====== Task input

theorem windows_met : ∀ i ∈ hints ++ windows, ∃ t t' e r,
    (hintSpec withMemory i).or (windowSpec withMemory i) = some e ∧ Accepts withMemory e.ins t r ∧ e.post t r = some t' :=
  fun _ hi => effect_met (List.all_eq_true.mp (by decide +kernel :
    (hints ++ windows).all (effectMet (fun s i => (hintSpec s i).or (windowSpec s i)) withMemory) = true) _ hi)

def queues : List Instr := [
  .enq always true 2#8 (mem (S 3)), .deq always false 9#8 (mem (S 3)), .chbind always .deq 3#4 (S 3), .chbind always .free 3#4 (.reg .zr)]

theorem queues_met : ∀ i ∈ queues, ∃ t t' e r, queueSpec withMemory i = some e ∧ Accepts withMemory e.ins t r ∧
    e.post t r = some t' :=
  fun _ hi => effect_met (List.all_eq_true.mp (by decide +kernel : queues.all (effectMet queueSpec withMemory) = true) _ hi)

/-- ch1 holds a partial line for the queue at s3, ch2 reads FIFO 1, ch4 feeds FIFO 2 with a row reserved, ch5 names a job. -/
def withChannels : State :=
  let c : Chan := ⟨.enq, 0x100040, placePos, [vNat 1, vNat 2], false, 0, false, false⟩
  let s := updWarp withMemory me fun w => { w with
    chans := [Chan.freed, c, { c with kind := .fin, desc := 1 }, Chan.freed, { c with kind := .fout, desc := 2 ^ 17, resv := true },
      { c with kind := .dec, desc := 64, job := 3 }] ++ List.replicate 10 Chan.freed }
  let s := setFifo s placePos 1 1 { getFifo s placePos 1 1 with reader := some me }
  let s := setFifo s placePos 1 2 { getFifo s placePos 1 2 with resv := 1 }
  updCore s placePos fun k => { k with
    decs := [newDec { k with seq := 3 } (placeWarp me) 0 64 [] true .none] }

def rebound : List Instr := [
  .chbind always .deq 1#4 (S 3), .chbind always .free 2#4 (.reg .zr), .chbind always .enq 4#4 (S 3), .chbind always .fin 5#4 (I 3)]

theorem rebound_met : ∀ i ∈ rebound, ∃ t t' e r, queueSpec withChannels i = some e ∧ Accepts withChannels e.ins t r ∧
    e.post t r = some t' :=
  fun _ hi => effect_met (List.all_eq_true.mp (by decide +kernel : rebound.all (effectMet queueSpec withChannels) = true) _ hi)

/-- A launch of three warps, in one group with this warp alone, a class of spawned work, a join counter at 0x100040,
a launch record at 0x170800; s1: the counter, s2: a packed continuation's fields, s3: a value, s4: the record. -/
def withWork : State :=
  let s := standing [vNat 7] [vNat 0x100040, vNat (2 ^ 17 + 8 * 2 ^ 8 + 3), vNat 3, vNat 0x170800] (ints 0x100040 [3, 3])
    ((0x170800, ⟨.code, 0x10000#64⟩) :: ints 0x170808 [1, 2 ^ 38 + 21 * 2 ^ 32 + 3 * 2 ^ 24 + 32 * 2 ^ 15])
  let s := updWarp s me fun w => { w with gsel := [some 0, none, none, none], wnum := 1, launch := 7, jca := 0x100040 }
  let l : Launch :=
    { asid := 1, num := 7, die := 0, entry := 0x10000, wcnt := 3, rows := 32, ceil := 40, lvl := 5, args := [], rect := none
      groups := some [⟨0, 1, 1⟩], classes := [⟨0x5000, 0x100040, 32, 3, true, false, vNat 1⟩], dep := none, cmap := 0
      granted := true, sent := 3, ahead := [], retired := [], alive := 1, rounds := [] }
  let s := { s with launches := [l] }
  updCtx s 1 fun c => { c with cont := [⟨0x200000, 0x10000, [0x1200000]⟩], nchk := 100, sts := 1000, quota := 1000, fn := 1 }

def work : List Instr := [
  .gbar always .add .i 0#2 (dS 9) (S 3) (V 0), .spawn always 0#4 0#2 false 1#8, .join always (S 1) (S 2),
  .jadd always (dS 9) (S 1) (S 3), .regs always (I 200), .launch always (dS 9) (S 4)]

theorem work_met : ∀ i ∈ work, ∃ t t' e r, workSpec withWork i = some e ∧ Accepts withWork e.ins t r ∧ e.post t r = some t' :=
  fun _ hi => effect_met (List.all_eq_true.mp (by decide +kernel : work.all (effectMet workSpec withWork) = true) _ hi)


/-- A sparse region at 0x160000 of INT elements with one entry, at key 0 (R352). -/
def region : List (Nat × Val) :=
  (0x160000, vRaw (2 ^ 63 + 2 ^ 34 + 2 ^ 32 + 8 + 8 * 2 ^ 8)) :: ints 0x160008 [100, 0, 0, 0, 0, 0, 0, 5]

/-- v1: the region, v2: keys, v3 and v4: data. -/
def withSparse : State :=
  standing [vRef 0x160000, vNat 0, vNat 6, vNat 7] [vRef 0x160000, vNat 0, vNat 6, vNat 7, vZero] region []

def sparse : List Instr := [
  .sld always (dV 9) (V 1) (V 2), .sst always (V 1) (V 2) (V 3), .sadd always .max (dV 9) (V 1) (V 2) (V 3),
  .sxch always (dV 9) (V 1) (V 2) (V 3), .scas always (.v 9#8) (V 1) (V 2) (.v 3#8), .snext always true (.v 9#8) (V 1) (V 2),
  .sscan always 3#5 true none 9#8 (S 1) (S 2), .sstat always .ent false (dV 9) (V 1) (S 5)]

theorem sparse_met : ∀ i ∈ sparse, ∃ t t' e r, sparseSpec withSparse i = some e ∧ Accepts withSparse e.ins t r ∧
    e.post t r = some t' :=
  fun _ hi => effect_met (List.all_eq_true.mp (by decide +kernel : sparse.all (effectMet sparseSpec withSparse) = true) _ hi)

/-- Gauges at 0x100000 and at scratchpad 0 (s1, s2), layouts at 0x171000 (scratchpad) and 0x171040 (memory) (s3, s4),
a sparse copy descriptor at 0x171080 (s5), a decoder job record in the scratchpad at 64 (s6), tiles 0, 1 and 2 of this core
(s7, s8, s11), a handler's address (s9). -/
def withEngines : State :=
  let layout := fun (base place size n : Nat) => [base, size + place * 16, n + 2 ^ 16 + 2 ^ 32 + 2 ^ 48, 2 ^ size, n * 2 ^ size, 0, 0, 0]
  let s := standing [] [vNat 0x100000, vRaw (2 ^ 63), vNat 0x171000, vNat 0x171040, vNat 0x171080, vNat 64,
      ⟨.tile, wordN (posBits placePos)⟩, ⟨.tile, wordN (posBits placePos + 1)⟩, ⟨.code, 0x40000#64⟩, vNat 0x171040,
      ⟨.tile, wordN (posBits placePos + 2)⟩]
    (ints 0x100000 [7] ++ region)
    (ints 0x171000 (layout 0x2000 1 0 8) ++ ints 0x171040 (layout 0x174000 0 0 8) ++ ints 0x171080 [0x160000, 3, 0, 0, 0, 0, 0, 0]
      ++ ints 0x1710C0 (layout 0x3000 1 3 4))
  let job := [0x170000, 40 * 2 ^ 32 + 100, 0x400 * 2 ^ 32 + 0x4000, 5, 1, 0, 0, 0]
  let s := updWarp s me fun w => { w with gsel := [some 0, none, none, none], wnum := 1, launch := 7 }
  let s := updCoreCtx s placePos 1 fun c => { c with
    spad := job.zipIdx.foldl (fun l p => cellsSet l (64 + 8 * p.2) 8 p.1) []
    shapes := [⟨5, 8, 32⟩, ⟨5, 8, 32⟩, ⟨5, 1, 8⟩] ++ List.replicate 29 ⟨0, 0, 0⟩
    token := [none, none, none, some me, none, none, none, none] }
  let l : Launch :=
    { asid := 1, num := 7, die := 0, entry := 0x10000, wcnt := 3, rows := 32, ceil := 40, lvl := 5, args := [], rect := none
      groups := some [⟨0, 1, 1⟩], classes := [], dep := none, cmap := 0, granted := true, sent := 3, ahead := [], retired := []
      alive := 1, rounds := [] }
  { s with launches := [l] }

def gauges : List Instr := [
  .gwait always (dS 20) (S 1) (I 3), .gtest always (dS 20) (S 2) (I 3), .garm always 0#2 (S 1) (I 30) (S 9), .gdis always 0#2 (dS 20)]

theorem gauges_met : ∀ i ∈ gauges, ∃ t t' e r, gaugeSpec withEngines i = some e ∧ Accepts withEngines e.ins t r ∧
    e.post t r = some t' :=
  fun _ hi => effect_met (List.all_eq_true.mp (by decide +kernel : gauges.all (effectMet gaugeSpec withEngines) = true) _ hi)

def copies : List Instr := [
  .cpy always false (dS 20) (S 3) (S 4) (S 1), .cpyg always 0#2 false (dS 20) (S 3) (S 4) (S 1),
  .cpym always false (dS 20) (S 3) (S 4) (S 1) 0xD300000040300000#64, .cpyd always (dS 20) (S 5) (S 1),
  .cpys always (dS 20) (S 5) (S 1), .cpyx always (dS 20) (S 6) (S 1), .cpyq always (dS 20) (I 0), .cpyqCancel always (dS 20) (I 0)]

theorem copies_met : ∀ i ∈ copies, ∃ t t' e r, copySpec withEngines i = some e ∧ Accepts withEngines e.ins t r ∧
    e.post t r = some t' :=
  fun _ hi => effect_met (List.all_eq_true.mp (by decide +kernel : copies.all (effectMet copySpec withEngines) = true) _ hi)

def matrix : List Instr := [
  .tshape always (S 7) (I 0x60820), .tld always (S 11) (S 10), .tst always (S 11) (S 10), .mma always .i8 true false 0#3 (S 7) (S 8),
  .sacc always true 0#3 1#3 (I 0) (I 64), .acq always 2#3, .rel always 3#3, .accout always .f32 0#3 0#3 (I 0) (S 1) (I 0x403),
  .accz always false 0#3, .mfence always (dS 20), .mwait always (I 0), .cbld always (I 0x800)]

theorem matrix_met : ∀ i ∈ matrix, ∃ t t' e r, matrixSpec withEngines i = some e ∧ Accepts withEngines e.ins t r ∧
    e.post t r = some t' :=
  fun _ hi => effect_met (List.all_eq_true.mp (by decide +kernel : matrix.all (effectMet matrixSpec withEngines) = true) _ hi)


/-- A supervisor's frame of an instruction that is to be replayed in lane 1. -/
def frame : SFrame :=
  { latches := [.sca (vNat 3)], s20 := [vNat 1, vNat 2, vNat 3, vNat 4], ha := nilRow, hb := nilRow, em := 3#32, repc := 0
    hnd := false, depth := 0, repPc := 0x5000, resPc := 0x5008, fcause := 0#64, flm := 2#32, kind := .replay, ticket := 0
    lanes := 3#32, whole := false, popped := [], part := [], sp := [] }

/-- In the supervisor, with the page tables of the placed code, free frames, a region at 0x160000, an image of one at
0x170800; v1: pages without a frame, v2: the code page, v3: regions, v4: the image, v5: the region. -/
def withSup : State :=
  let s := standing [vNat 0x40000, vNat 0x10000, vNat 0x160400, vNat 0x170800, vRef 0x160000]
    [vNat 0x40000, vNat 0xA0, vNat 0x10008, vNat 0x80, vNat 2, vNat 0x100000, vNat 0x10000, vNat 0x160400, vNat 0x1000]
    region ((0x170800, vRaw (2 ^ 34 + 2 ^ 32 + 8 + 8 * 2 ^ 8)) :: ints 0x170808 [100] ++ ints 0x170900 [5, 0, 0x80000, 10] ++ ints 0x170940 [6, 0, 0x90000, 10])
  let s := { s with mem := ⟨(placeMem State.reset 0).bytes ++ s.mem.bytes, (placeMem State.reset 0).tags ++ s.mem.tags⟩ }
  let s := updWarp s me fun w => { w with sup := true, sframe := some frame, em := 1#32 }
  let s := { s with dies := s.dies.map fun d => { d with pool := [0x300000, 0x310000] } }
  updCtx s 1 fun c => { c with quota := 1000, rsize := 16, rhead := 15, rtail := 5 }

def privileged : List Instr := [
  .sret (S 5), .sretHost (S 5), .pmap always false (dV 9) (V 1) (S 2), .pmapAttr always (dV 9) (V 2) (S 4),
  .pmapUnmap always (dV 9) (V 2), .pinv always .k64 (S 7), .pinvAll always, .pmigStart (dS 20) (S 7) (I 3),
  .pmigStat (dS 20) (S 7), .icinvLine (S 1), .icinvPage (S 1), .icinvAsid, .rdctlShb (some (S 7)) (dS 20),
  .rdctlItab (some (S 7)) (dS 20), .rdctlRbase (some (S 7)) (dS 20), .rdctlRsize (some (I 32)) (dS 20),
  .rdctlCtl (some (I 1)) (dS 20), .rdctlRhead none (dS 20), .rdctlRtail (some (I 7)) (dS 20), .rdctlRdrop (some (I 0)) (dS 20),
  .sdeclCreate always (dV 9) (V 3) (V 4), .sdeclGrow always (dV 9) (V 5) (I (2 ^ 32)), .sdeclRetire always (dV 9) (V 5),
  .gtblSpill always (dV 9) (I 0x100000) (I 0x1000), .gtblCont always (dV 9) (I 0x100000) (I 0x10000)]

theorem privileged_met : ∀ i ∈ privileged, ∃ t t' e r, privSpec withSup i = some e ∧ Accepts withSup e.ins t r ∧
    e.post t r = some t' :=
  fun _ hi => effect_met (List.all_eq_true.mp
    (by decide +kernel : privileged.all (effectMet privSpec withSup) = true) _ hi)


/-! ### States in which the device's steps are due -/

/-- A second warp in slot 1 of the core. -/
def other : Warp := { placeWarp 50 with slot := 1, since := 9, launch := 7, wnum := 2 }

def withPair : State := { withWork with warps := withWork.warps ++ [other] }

============

What to do – The lines above, starting at the one with "let s := updCoreCtx" and ending at the one with "1) 0xD300000040300000#64, .cpyd", are the only ones to return, exactly as written.

Written response –
  let s := updCoreCtx s placePos 1 fun c => { c with
    spad := job.zipIdx.foldl (fun l p => cellsSet l (64 + 8 * p.2) 8 p.1) []
    shapes := [⟨5, 8, 32⟩, ⟨5, 8, 32⟩, ⟨5, 1, 8⟩] ++ List.replicate 29 ⟨0, 0, 0⟩
    token := [none, none, none, some me, none, none, none, none] }
  let l : Launch :=
    { asid := 1, num := 7, die := 0, entry := 0x10000, wcnt := 3, rows := 32, ceil := 40, lvl := 5, args := [], rect := none
      groups := some [⟨0, 1, 1⟩], classes := [], dep := none, cmap := 0, granted := true, sent := 3, ahead := [], retired := []
      alive := 1, rounds := [] }
  { s with launches := [l] }

def gauges : List Instr := [
  .gwait always (dS 20) (S 1) (I 3), .gtest always (dS 20) (S 2) (I 3), .garm always 0#2 (S 1) (I 30) (S 9), .gdis always 0#2 (dS 20)]

theorem gauges_met : ∀ i ∈ gauges, ∃ t t' e r, gaugeSpec withEngines i = some e ∧ Accepts withEngines e.ins t r ∧
    e.post t r = some t' :=
  fun _ hi => effect_met (List.all_eq_true.mp (by decide +kernel : gauges.all (effectMet gaugeSpec withEngines) = true) _ hi)

def copies : List Instr := [
  .cpy always false (dS 20) (S 3) (S 4) (S 1), .cpyg always 0#2 false (dS 20) (S 3) (S 4) (S 1),
  .cpym always false (dS 20) (S 3) (S 4) (S 1) 0xD300000040300000#64, .cpyd always (dS 20) (S 5) (S 1),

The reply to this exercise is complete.